When you scrape a seller’s products on Amazon, the focus shifts. You move away from individual listings and work with seller catalogs as a whole. This approach to scraping data answers questions manual checks cannot keep up with. Which products were added recently. Which listings disappeared. Which prices changed without notice. That shift turns delayed observations into structured data you can track over time. This guide shows how to collect a seller’s full product catalog from Amazon and track how it changes over time.
What You Will Get
Input: seller storefront URL, seller name, or sellerId
Output: full seller product list with ASINs exported to CSV
Extensions: scheduled runs with change tracking for new, removed, and price updated products
Seller storefronts are the only Amazon pages that group products by seller rather than by keywords or ranking logic.
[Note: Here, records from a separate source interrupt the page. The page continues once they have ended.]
/-- The results of the operations on zeros, infinities and NaNs. R12 spells out the first two groups: `x + (-x) = +0`, the NaN
results, a finite non-zero number over a zero, and the exact sum with a zero. The others are the IEEE standard's, which R12 refers
to without spelling them out; the model takes them as PRESUMED (log 8): the sum of two zeros of one sign, infinities of one sign,
an infinity with a finite number, and the sign of a product and of a quotient, a zero one among them. -/
def Obligations.SpecialValuesFollowTheStandard : Prop :=
  ∀ (F : Prec) (s t : Bool) (m n : Nat) (x : FVal), F.holds m →
    (fadd F (.fin s m) (.fin (!s) m) = .fin false 0 ∧ fadd F (.inf s) (.inf (!s)) = .nan ∧ fsub F (.inf s) (.inf s) = .nan ∧
      fmul F (.fin s 0) (.inf t) = .nan ∧ fmul F (.inf s) (.fin t 0) = .nan ∧ fdiv F (.fin s 0) (.fin t 0) = .nan ∧
      fdiv F (.inf s) (.inf t) = .nan ∧
      (m ≠ 0 → fdiv F (.fin s m) (.fin t 0) = .inf (s ^^ t) ∧ fadd F (.fin s m) (.fin t 0) = .fin s m ∧
        fadd F (.fin t 0) (.fin s m) = .fin s m)) ∧
    (fadd F .nan x = .nan ∧ fadd F x .nan = .nan ∧ fsub F .nan x = .nan ∧ fsub F x .nan = .nan ∧
      fmul F .nan x = .nan ∧ fmul F x .nan = .nan ∧ fdiv F .nan x = .nan ∧ fdiv F x .nan = .nan) ∧
    (fadd F (.fin s 0) (.fin s 0) = .fin s 0 ∧ fadd F (.inf s) (.inf s) = .inf s ∧ fsub F (.inf s) (.inf (!s)) = .inf s ∧
      fadd F (.inf s) (.fin t n) = .inf s ∧ fadd F (.fin t n) (.inf s) = .inf s ∧
      fsub F (.inf s) (.fin t n) = .inf s ∧ fsub F (.fin t n) (.inf s) = .inf (!s)) ∧
    (fmul F (.inf s) (.inf t) = .inf (s ^^ t) ∧
      (n ≠ 0 → fmul F (.inf s) (.fin t n) = .inf (s ^^ t) ∧ fmul F (.fin s n) (.inf t) = .inf (s ^^ t)) ∧
      fdiv F (.inf s) (.fin t n) = .inf (s ^^ t) ∧ fdiv F (.fin s n) (.inf t) = .fin (s ^^ t) 0) ∧
    fmul F (.fin s 0) (.fin t n) = .fin (s ^^ t) 0 ∧ fmul F (.fin s n) (.fin t 0) = .fin (s ^^ t) 0 ∧
    (fmul F (.fin s m) (.fin t n) = .inf (s ^^ t) ∨ ∃ k, fmul F (.fin s m) (.fin t n) = .fin (s ^^ t) k) ∧
    (n ≠ 0 → fdiv F (.fin s 0) (.fin t n) = .fin (s ^^ t) 0 ∧
      (fdiv F (.fin s m) (.fin t n) = .inf (s ^^ t) ∨ ∃ k, fdiv F (.fin s m) (.fin t n) = .fin (s ^^ t) k))

/-- R12, R228: `val_F` inverts `bits_F` on every value of the format, whatever the draws, and `bits_F` inverts `val_F` on every
pattern that is no NaN; a NaN is encoded as some NaN of the format. -/
def Obligations.BitsAndValAreInverse : Prop :=
  ∀ (F : Prec) (n : Nat),
    (∀ x : FVal, x.ofFormat F → bits F n x < 2 ^ F.width ∧ val F (bits F n x) = x) ∧
    (∀ v, v < 2 ^ F.width → val F v ≠ .nan → bits F n (val F v) = v ∧ (val F v).ofFormat F) ∧
    isNaNPattern F (bits F n .nan)

/-- R251, R252: the normalisation constants are the square roots of the rule, each rounded once from its exact value. -/
def Obligations.NormalisationConstantsAreCorrectlyRounded : Prop :=
  ∀ (F : Prec) (n i : Nat), 1 ≤ n → n ≤ 8 →
    isNearestReal F (if i = 0 then Real.sqrt (1 / n) else Real.sqrt (2 / n)) (cnRom F n i) ∧
    isNearestReal F (if i = 0 then 1 / Real.sqrt 2 else 1) (alphaRom F i)

/-- R250: the COS ROM holds the cosines of the rule, each rounded once from its exact value, a zero always as `+0`. -/
def Obligations.CosRomIsCorrectlyRounded : Prop :=
  ∀ (F : Prec) (n k i : Nat), 1 ≤ n → n ≤ 8 → k < n → i < n →
    isNearestReal F (Real.cos ((2 * k + 1) * i * Real.pi / (2 * n))) (cosRom F n k i) ∧ cosRom F n k i ≠ .fin true 0

/-! ## The register map -/

/-- R21, R24..R35: what each status, operand, result and dimension register reads, in every state: `STATUS` is `LASTERR` in bits
7:0 and `STICKY` in bit 8, its other bits 0; each of the others is the register of that name. -/
def Obligations.EachRegisterStandsAtItsOffset : Prop :=
  ∀ s : State,
    (s.busRead 0x08).toNat = s.stat.lastErr.toNat + (if s.stat.sticky then 2 ^ 8 else 0) ∧
    s.busRead 0x0C = s.stat.errA ∧ s.busRead 0x10 = s.stat.errB ∧ s.busRead 0x14 = s.stat.cmdCnt ∧
    s.busRead 0x18 = s.opnd.npart ∧ s.busRead 0x1C = s.opnd.gw ∧ s.busRead 0x20 = s.opnd.gh ∧
    s.busRead 0x24 = s.opnd.argh ∧ s.busRead 0x28 = s.opnd.argw ∧ s.busRead 0x2C = s.opnd.row ∧ s.busRead 0x30 = s.opnd.col ∧
    s.busRead 0x34 = s.opnd.rbase ∧ s.busRead 0x38 = s.opnd.rstride ∧
    s.busRead 0x3C = s.opnd.c1 ∧ s.busRead 0x40 = s.opnd.c2 ∧ s.busRead 0x44 = s.opnd.c3 ∧
    s.busRead 0x48 = s.res ∧ s.busRead 0x4C = s.mat.height ∧ s.busRead 0x50 = s.mat.width

/-- R39, R40, R41, R77: container `(a, b)` of `GIN` and of `GOUT` reads in its window, bits 31:0 at the lower offset and bits 63:32
at that offset plus 4, whatever `GW` and `GH` are. -/
def Obligations.WindowsShowTheContainers : Prop :=
  ∀ (s : State) (a b : Nat), a < 8 → b < 8 →
    s.busRead (BitVec.ofNat 24 (lowWordAt 0x100000 a b)) = (s.gin.get a b).extractLsb' 0 32 ∧
    s.busRead (BitVec.ofNat 24 (lowWordAt 0x100000 a b + 4)) = (s.gin.get a b).extractLsb' 32 32 ∧
    s.busRead (BitVec.ofNat 24 (lowWordAt 0x200000 a b)) = (s.gout.get a b).extractLsb' 0 32 ∧
    s.busRead (BitVec.ofNat 24 (lowWordAt 0x200000 a b + 4)) = (s.gout.get a b).extractLsb' 32 32
end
When the goal is to collect a seller’s product list rather than individual listings, storefronts provide the most consistent view under current marketplace conditions.
What a seller storefront represents
A dedicated page that lists products sold by one seller
A catalog tied to a specific marketplace and availability state
A structure that allows page by page traversal
How it differs from other Amazon pages
Page type | What it shows | Limitation |
Search results | Products matching keywords | Does not represent a full seller catalog |
Category pages | Ranked products within a category | Influenced by ranking logic |
Seller storefront | Products sold by one seller | Subject to availability and pagination |
Storefront pages usually include pagination or dynamic loading. This behavior determines how a seller’s full catalog can be collected.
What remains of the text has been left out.